7B matches last year's 70B on math at 1/40th the serving cost

DeepSeek's R1 distilled 7B model scores 55.5% on AIME 2024 -- versus GPT-4o's 9.3% -- at roughly 1/40th the serving cost of the full 671B model. This issue traces the exact technique behind that compression, compares it to a newer non-parametric approach that achieves similar accuracy recovery with zero weight changes, and examines why person distillation -- capturing how a specific human reasons -- remains at a much earlier rung.

Distillation Skills Radar
June 12, 2026 · 3:28 AM
1 subscriptions · 1 items
A 7B-parameter model now matches last year's best closed-source reasoning on high-school math at roughly 1/40th the serving cost -- and the technique behind it is pure distillation: no new architecture, no extra training compute for the small model. That ratchet clicked forward again in early 2025 with DeepSeek-R1's distilled family, and it has not stopped since. This issue traces exactly how far the compression curve has moved, and what it means for the slower-moving question of distilling a person rather than a benchmark score.

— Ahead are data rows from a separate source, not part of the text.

-- ==== Sys2Proof/Tests/Slice0.lean ====
section
/-!
SUPPORT. Tests of the model's own text against spec/95_test_vectors.md and the words of 30_encoding.md, and for each
statement with hypotheses a state and operands that meet them.
-/
namespace Sys2Proof.Tests

open Sys2Proof.Machine

/-! ### Small states -/

/-- The state a meaning or a step answers. -/
def after : Result → State
  | .next t => t
  | .fault _ => State.reset
  | .refused _ => State.reset

/-- The state after INIT from power-on. -/
def fresh (v : Variant) (seed : BitVec 64) : State := construct v seed State.reset

/-- The state after INIT with seed 0 and one beat. -/
def fed (v : Variant) (bytes : List Byte) : State := appendBeat bytes (fresh v 0#64)

/-- A state in which the host presents one command word with operands 0. -/
def presenting (cmd : CmdWord) (s : State) : State := s.withInputs [.command ⟨cmd, 0#64, 0#128⟩]

/-- STATUS after one command word from a state. -/
def statusAfter (cmd : CmdWord) (s : State) : BitVec 32 := (after (step (presenting cmd s))).status

/-- "abc". -/
def abc : List Byte := [0x61#8, 0x62#8, 0x63#8]

/-- "01234". -/
def digits5 : List Byte := [0x30#8, 0x31#8, 0x32#8, 0x33#8, 0x34#8]

/-- A state halted by a reserved opcode, with two bytes buffered (95_test_vectors.md 8.3). -/
def halted : State := raiseIllegal .reservedOpcode (fed .x86_32 [0x61#8, 0x62#8])

/-! ### WellFormed -/

theorem test_wf_refuses_var_3 : (Instr.init 3#2 0#64).wf = false := by decide
theorem test_wf_refuses_nbytes_17 : (Instr.append 17#5 0#128).wf = false := by decide
theorem test_wf_refuses_nbytes_31 : (Instr.append 31#5 0#128).wf = false := by decide
theorem test_wf_accepts_the_rest : Instr.nop.wf ∧ (Instr.init 2#2 0#64).wf ∧ Instr.reset.wf ∧
    (Instr.append 16#5 0#128).wf ∧ Instr.final.wf := by decide

/-! ### Decoding, each word written out from 30_encoding.md R61 as RSV1 ++ NBYTES ++ RSV0 ++ VAR ++ OPC -/

theorem test_decode_nop : decode ⟨0b0000000000000000000_00000_00_00_0000#32, 5#64, 6#128⟩ = .ok .nop := by decide
theorem test_decode_init :
    decode ⟨0b0000000000000000000_00000_00_10_0001#32, 0xdeadbeefcafebabe#64, 6#128⟩
      = .ok (.init 2#2 0xdeadbeefcafebabe#64) := by decide
theorem test_decode_reset : decode ⟨0b0000000000000000000_00000_00_00_0010#32, 5#64, 6#128⟩ = .ok .reset := by decide
theorem test_decode_append :
    decode ⟨0b0000000000000000000_10000_00_00_0011#32, 5#64, 0x66656463626139383736353433323130#128⟩
      = .ok (.append 16#5 0x66656463626139383736353433323130#128) := by decide
theorem test_decode_final : decode ⟨0b0000000000000000000_00000_00_00_0100#32, 5#64, 6#128⟩ = .ok .final := by decide

/-- The words of 95_test_vectors.md 8.1 that are illegal whatever the state. -/
theorem test_decode_illegal_words :
    ([0x05#32, 0x0f#32, 0xffffffff#32, 0x25#32].all fun w => wordCause w = some .reservedOpcode) ∧
    ([0x40#32, 0x80000000#32, 0x2000#32, 0x10#32, 0x100#32, 0x1113#32, 0x14#32, 0x104#32, 0x12#32, 0x2001#32].all
      fun w => wordCause w = some .reservedField) ∧
    wordCause 0x31#32 = some .badVariant ∧
    ([0x1103#32, 0x1f03#32].all fun w => wordCause w = some .badLength) := by decide

theorem test_decodeTableWord_init :
    decodeTableWord 32 0x11 = some (.init 1#2 0#64) ∧ decodeTableWord 32 0x05 = none := by decide

/-! ### One command on a small state (95_test_vectors.md) -/

/-- 8.1, NOP from power-on and while configured. -/
theorem test_nop_status : statusAfter 0x00#32 State.reset = 0x00#32 ∧ statusAfter 0x00#32 (fresh .x86_128 0#64) = 0x03#32 := by
  decide +kernel

/-- 40_lifecycle.md R81's example and the truncation of a 64-bit seed to a 32-bit lane. -/
theorem test_init_seeds_lanes :
    (after (exec (.init 0#2 42#64) State.reset)).h = .x86_32 0x2a#32 ∧
    (after (exec (.init 1#2 0x100000007#64) (fed .x86_32 abc))).h = .x86_128 7#32 7#32 7#32 7#32 := by decide +kernel

/-- 8.1, INIT with VAR = 3 from power-on and while configured. -/
theorem test_init_bad_variant :
    statusAfter 0x31#32 State.reset = 0x70#32 ∧ statusAfter 0x31#32 (fresh .x86_128 0#64) = 0x73#32 := by decide +kernel

/-- 40_lifecycle.md R82's example. -/
theorem test_reset_discards_input :
    (after (exec .reset (fed .x64_128 abc))).observe = ⟨0x05#32, 0#64, 0#128⟩ := by decide +kernel

/-- 8.1, RESET before INIT. -/
theorem test_reset_before_init : statusAfter 0x02#32 State.reset = 0xb0#32 := by decide +kernel

/-- 4.2, X86_32: 16 bytes on 3 buffered ones are one completed block, three direct ones and three bytes left over. -/
theorem test_append_completes_then_mixes :
    let t := after (exec (.append 16#5 0x69686766656463626139383736353433#128) (fed .x86_32 [0x30#8, 0x31#8, 0x32#8]))
    t.h = .x86_32 0x61c9613e#32 ∧ t.pending = [0x67#8, 0x68#8, 0x69#8] ∧ t.totalLen = 19#64 := by decide +kernel

/-- 4.2, X86_128: 16 bytes on 5 buffered ones. -/
theorem test_append_x86_128 :
    let t := after (exec (.append 16#5 0x6b6a6968676665646362613938373635#128) (fed .x86_128 digits5))
    t.h = .x86_128 0xa932f036#32 0x488bf2c5#32 0x07e4a028#32 0x3606888e#32 ∧
      t.pending = [0x67#8, 0x68#8, 0x69#8, 0x6a#8, 0x6b#8] := by decide +kernel
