-- ==== Sys2Proof/Word.lean ====
section
/-! DEFINITION. The word types of the module and their plainest arithmetic. Multi-byte values are little-endian (R82, R88). -/

namespace Sys2Proof

abbrev Byte := BitVec 8
abbrev W16 := BitVec 16
abbrev W32 := BitVec 32
abbrev W64 := BitVec 64

/-- The field [hi:lo] of a number, bit 0 least significant (R11). -/
def bitsOf (v hi lo : Nat) : Nat := (v / 2 ^ lo) % 2 ^ (hi + 1 - lo)

/-- A number with its field [hi:lo] replaced by `x` (taken modulo the field). -/
def setBits (v hi lo x : Nat) : Nat :=
  let w := 2 ^ (hi + 1 - lo)
  v % 2 ^ lo + (x % w) * 2 ^ lo + v / 2 ^ (hi + 1) * 2 ^ (hi + 1)

/-- Bit `i` of a number. -/
def bitAt (v i : Nat) : Bool := v / 2 ^ i % 2 == 1

/-- A Boolean as a number, 1 or 0. -/
def b2n (b : Bool) : Nat := if b then 1 else 0

/-- `n` little-endian bytes of a number. -/
def leBytes : Nat → Nat → List Byte
  | 0, _ => []
  | n + 1, v => BitVec.ofNat 8 v :: leBytes n (v / 256)

/-- The number that little-endian bytes hold. -/
def leNat : List Byte → Nat
  | [] => 0
  | b :: bs => b.toNat + 256 * leNat bs

/-- `n` big-endian bytes of a number. -/
def beBytes (n v : Nat) : List Byte := (leBytes n v).reverse

/-- Bytes `at .. at+n-1` of a byte list, read little-endian; a byte past the end reads as 0. -/
def leField (bs : List Byte) (pos n : Nat) : Nat := leNat ((bs.drop pos).take n)

/-- Ceiling division. -/
def cdiv (a b : Nat) : Nat := (a + b - 1) / b

/-- `a` is later than `b` in serial arithmetic modulo 2^k (R61). -/
def serialLater (k a b : Nat) : Bool :=
  let d := (a + 2 ^ k - b % 2 ^ k) % 2 ^ k
  decide (1 ≤ d) && decide (d ≤ 2 ^ (k - 1) - 1)

/-- Serial difference a − b modulo 2^k. -/
def serialDiff (k a b : Nat) : Nat := (a + 2 ^ k - b % 2 ^ k) % 2 ^ k

end Sys2Proof
end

The advance: distillation by imitation, not by training

The standard story of knowledge distillation goes back to Hinton et al. (2015): train a large teacher model, then have a small student model mimic the teacher's output distribution rather than hard labels. DeepSeek's R1 paper published in January 2025 pushed this further in a concrete direction.1
The recipe has two stages. First, a 671B mixture-of-experts model (37B parameters active per token) is trained with reinforcement learning until it develops structured chain-of-thought reasoning. Second, that model generates 800,000 reasoning traces. A much smaller student model is then fine-tuned on those traces alone -- no RL, no expensive GPU-hours for the student. The student learns to imitate the thinking pattern, not just the answer.
The benchmark outcomes are the kind of numbers that tend to get marketing treatment, so here are the raw figures from the paper itself:
Loading chart…
The 7B distilled model scores 55.5% on AIME 2024, versus GPT-4o at 9.3% on the same benchmark.1 The 1.5B model hits 28.9%, also beating GPT-4o on this single math benchmark.2

What was actually measured, and what wasn't

Before reading these numbers as a verdict, the comparison is almost deliberately narrow. AIME is a specific math competition format -- structured, well-defined, with verifiable answers. It rewards the kind of systematic deduction that chain-of-thought training explicitly targets. The R1-distill models were fine-tuned on reasoning traces produced by a model trained to maximize exactly this kind of score. The gap closes here faster than it would on open-ended writing, multi-turn dialogue, or tasks requiring broad world knowledge.
The original R1 paper notes that the distilled small models show "poor performance on general benchmarks like AlpacaEval 2.0."1 They score well on math and coding because those domains match the training data distribution of the reasoning traces. They are not broadly capable models at their size.
The cost reduction is real, however. The base R1 model has 671B parameters total, with 37B active per token during inference. An open-source 7B model running on a single consumer GPU costs roughly 40x less to serve per token than the full model running on a multi-GPU server.3 That ratio holds regardless of benchmark comparisons.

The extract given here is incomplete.